DATA TO PROCESS »
* * *

-- ==== Sys2Proof/Tests/Slice0.lean ====
section
/-! SUPPORT. The model's own tests: ill-formed terms the checks refuse, words written out field by field from the encoding
tables of 30_encoding.md, one step of each instruction with the result 95_test_vectors.md gives, and a witness of the
hypotheses of each statement of Certificates/Slice0/Obligations.lean. -/

namespace Sys2Proof.Tests

open Sys2Proof Sys2Proof.Machine

/-! ## WellFormed: each check refuses an ill-formed term -/

theorem test_wf_sub_funct7_zero : (Instr.sub 0#7 3#5 1#5 2#5).wellFormed = false := by decide
theorem test_wf_beq_odd : (Instr.beq 1#5 2#5 1#13).wellFormed = false := by decide
theorem test_wf_bne_odd : (Instr.bne 1#5 2#5 4095#13).wellFormed = false := by decide
theorem test_wf_bnop_odd :
    ([Instr.bnop010 1#5 2#5 1#13, .bnop011 1#5 2#5 1#13, .bnop100 1#5 2#5 1#13, .bnop101 1#5 2#5 1#13,
      .bnop110 1#5 2#5 1#13, .bnop111 1#5 2#5 1#13].any Instr.wellFormed) = false := by decide
theorem test_wf_jal_odd : (Instr.jal 1#5 17#21).wellFormed = false := by decide
theorem test_wf_invalid_table_opcode :
    ([Instr.invalid 0x002081B3#32, .invalid 0x0040A283#32, .invalid 0x00500013#32, .invalid 0x000080E7#32,
      .invalid 0x0050A423#32, .invalid 0x00208863#32, .invalid 0x010000EF#32].any Instr.wellFormed) = false := by decide
theorem test_admitted_sentinel_word : (Instr.beq 0#5 0#5 0#13).admitted Config.defaultSentinel = false := by decide
theorem test_admitted_other_sentinel : (Instr.beq 0#5 0#5 0#13).admitted 0xFFFFFFFF#32 = true := by decide

/-! ## Decoding: words written out field by field (R61, R62, R69 to R73), and the vectors of 95_test_vectors.md L2.0 -/

/-- The decoder under the default sentinel. -/
def dec (w : Word) : Instr := decode 0x00000063#32 w

theorem test_decode_halt : dec 0b0000000_00000_00000_000_00000_1100011#32 = .halt := by decide
theorem test_decode_add : dec 0b0000000_00010_00001_000_00011_0110011#32 = .add 3#5 1#5 2#5 := by decide
theorem test_decode_sub : dec 0b0100000_00010_00001_000_00011_0110011#32 = .sub 0b0100000#7 3#5 1#5 2#5 := by decide
theorem test_decode_sub_mul_word : dec 0x022081B3#32 = .sub 1#7 3#5 1#5 2#5 := by decide
theorem test_decode_slt : dec 0b0100000_00010_00001_010_00011_0110011#32 = .slt 0b0100000#7 3#5 1#5 2#5 := by decide
theorem test_decode_sra : dec 0b0000000_00010_00001_101_00011_0110011#32 = .sra 0#7 3#5 1#5 2#5 := by decide
theorem test_decode_or : dec 0b0000000_00010_00001_110_00011_0110011#32 = .orReg 0#7 3#5 1#5 2#5 := by decide
theorem test_decode_and : dec 0b0000000_00010_00001_111_00011_0110011#32 = .andReg 0#7 3#5 1#5 2#5 := by decide
theorem test_decode_rzero001 : dec 0b0000000_00010_00001_001_00011_0110011#32 = .rzero001 0#7 3#5 1#5 2#5 := by decide
theorem test_decode_rzero011 : dec 0b0000000_00010_00001_011_00011_0110011#32 = .rzero011 0#7 3#5 1#5 2#5 := by decide
theorem test_decode_rzero100 : dec 0b0000000_00010_00001_100_00011_0110011#32 = .rzero100 0#7 3#5 1#5 2#5 := by decide
theorem test_decode_lw : dec 0b000000000100_00001_010_00101_0000011#32 = .lw 2#3 5#5 1#5 4#12 := by decide
theorem test_decode_addi : dec 0b111111111111_00001_100_00001_0010011#32 = .addi 4#3 1#5 1#5 0xFFF#12 := by decide
theorem test_decode_jalr : dec 0b111111111111_00101_000_00011_1100111#32 = .jalr 0#3 3#5 5#5 0xFFF#12 := by decide
theorem test_decode_sw : dec 0b1111111_00101_00010_010_11100_0100011#32 = .sw 2#3 2#5 5#5 0xFFC#12 := by decide
theorem test_decode_beq : dec 0b0000000_00010_00001_000_10000_1100011#32 = .beq 1#5 2#5 16#13 := by decide
theorem test_decode_bne : dec 0b1111111_00010_00001_001_11001_1100011#32 = .bne 1#5 2#5 0x1FF8#13 := by decide
theorem test_decode_bnop010 : dec 0b0000000_00010_00001_010_01000_1100011#32 = .bnop010 1#5 2#5 8#13 := by decide
theorem test_decode_bnop011 : dec 0b0000000_00010_00001_011_01000_1100011#32 = .bnop011 1#5 2#5 8#13 := by decide
theorem test_decode_bnop100 : dec 0b0000000_00010_00001_100_01000_1100011#32 = .bnop100 1#5 2#5 8#13 := by decide
theorem test_decode_bnop101 : dec 0b0000000_00010_00001_101_01000_1100011#32 = .bnop101 1#5 2#5 8#13 := by decide
theorem test_decode_bnop110 : dec 0b0000000_00010_00001_110_01000_1100011#32 = .bnop110 1#5 2#5 8#13 := by decide
theorem test_decode_bnop111 : dec 0b0000000_00010_00001_111_01000_1100011#32 = .bnop111 1#5 2#5 8#13 := by decide
theorem test_decode_jal : dec 0b0_0000001000_0_00000000_00001_1101111#32 = .jal 1#5 16#21 := by decide
theorem test_decode_invalid :
    dec 0b00010010001101000101_00001_0110111#32 = .invalid 0x123450B7#32 ∧ dec 0#32 = .invalid 0#32 ∧
    dec 0x0FF0000F#32 = .invalid 0x0FF0000F#32 ∧ dec 0x00000073#32 = .invalid 0x00000073#32 := by decide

* * *

EXERCISE » Quote every line of the records above, from the first down to the one holding "tables of 30_encoding.md, one", exactly as written.

RESPONSE »
-- ==== Sys2Proof/Tests/Slice0.lean ====
section
/-! SUPPORT. The model's own tests: ill-formed terms the checks refuse, words written out field by field from the encoding
tables of 30_encoding.md, one step of each instruction with the result 95_test_vectors.md gives, and a witness of the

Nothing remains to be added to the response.